##### INPUT

-- ==== Sys2Proof/Machine/Vector.lean ====
section
/-! DEFINITION. The vector slots S3 and S4 on tiles: elementwise arithmetic, compares, conversions, quantisation, special
functions, movement, broadcasts, tags, resolving and inspecting, with the factor rules of R164 (R170 to R193). -/

namespace Sys2Proof.Machine

/-! ## The commutation rules (R164) -/

/-- What an operation makes of its operands: the position each is resolved through, and the slots of its result. -/
structure Plan where
  opnds : List (Opnd × Nat)
  slots : Slots
  deriving DecidableEq, Repr

/-- The largest of the positions that fail. -/
def largestFailing (l : List (Nat × Bool)) : Nat := l.foldl (fun m x => if x.2 then max m x.1 else m) 0

/-- Every operand resolved in full, and a result without factors. -/
def fullPlan (l : List Opnd) : Plan := ⟨l.map fun o => (o, 4), Slots.identity⟩

/-- The one shift of two operands. -/
def oneShift (a b : BitVec 7) : BitVec 7 := if isFactor a then a else b

/-- `vadd`, and `vsub` with the shifts of TB identity. -/
def addPlan (sub : Bool) (a b : Opnd) : Plan :=
  let m := largestFailing
    [(1, isFactor b.slots.rsh && (sub || isFactor a.slots.rsh)), (2, a.slots.rsc != b.slots.rsc),
     (3, isFactor b.slots.csh && (sub || isFactor a.slots.csh)), (4, a.slots.csc != b.slots.csc)]
  let x := clearUpTo a.slots m
  let y := clearUpTo b.slots m
  ⟨[(a, m), (b, m)], ⟨oneShift x.rsh y.rsh, x.rsc, oneShift x.csh y.csh, x.csc⟩⟩

/-- `vmul`: one factored operand without shifts passes. -/
def mulPlan (a b : Opnd) : Plan :=
  if factored a.slots then
    let m := lastShift a.slots
    ⟨[(a, m), (b, if factored b.slots then 4 else 0)], clearUpTo a.slots m⟩
  else
    let m := lastShift b.slots
    ⟨[(a, 0), (b, m)], clearUpTo b.slots m⟩

/-- `vneg`: shifts are resolved, scales pass. -/
def negPlan (a : Opnd) : Plan := ⟨[(a, lastShift a.slots)], clearUpTo a.slots (lastShift a.slots)⟩

/-- All 16 values of a code's rim are strictly greater than +0. -/
def scalePositive (s : State) (c : BitVec 7) : Bool :=
  !isFactor c || (List.range 16).all fun e =>
    match codeVal s c e with
    | .inf n => !n
    | .fin n m _ => !n && m != 0
    | .nan _ => false

/-- `vabs`: positive scales pass. -/
def absPlan (s : State) (a : Opnd) : Plan :=
  let m := largestFailing [(1, isFactor a.slots.rsh), (2, !scalePositive s a.slots.rsc), (3, isFactor a.slots.csh),
    (4, !scalePositive s a.slots.csc)]
  ⟨[(a, m)], clearUpTo a.slots m⟩

/-- `vmin`, `vmax`: the same slots, with positive scales, pass. -/
def minPlan (s : State) (a b : Opnd) : Plan :=
  let m := largestFailing [(1, a.slots.rsh != b.slots.rsh),
    (2, a.slots.rsc != b.slots.rsc || !scalePositive s a.slots.rsc || !scalePositive s b.slots.rsc),
    (3, a.slots.csh != b.slots.csh),
    (4, a.slots.csc != b.slots.csc || !scalePositive s a.slots.csc || !scalePositive s b.slots.csc)]
  ⟨[(a, m), (b, m)], clearUpTo a.slots m⟩

/-- The scale rims whose values the positivity test reads (R242). -/
def scaleRims (l : List Opnd) : List Nat :=
  l.flatMap fun o => ([o.slots.rsc, o.slots.csc].filter isFactor).map (·.toNat)

/-- `vxpose`: shifts are resolved, the scales change places. -/
def xposePlan (a : Opnd) : Plan :=
  let x := clearUpTo a.slots (lastShift a.slots)
  ⟨[(a, lastShift a.slots)], ⟨0x7F, x.csc, 0x7F, x.rsc⟩⟩

/-- `vxrot`, `vxbrow`: row factors are resolved, column factors pass. -/
def rotPlan (a : Opnd) : Plan :=
  let m := if isFactor a.slots.rsh || isFactor a.slots.rsc then 2 else 0
  ⟨[(a, m)], clearUpTo a.slots m⟩

/-! ## Shapes -/

/-- The result of a tile operation before it lands. `moved`: its elements are the operand's, so only the operand's OVP counts
(R167). -/
structure TileResult where
  tag : Nat
  elems : Array Nat
  flags : Flags
  moved : Bool
  deriving DecidableEq, Repr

##########

EXERCISE: For this exercise, return every line from the data that holds the string "where".

SOLUTION FOR THIS PROBLEM:
structure Plan where
structure TileResult where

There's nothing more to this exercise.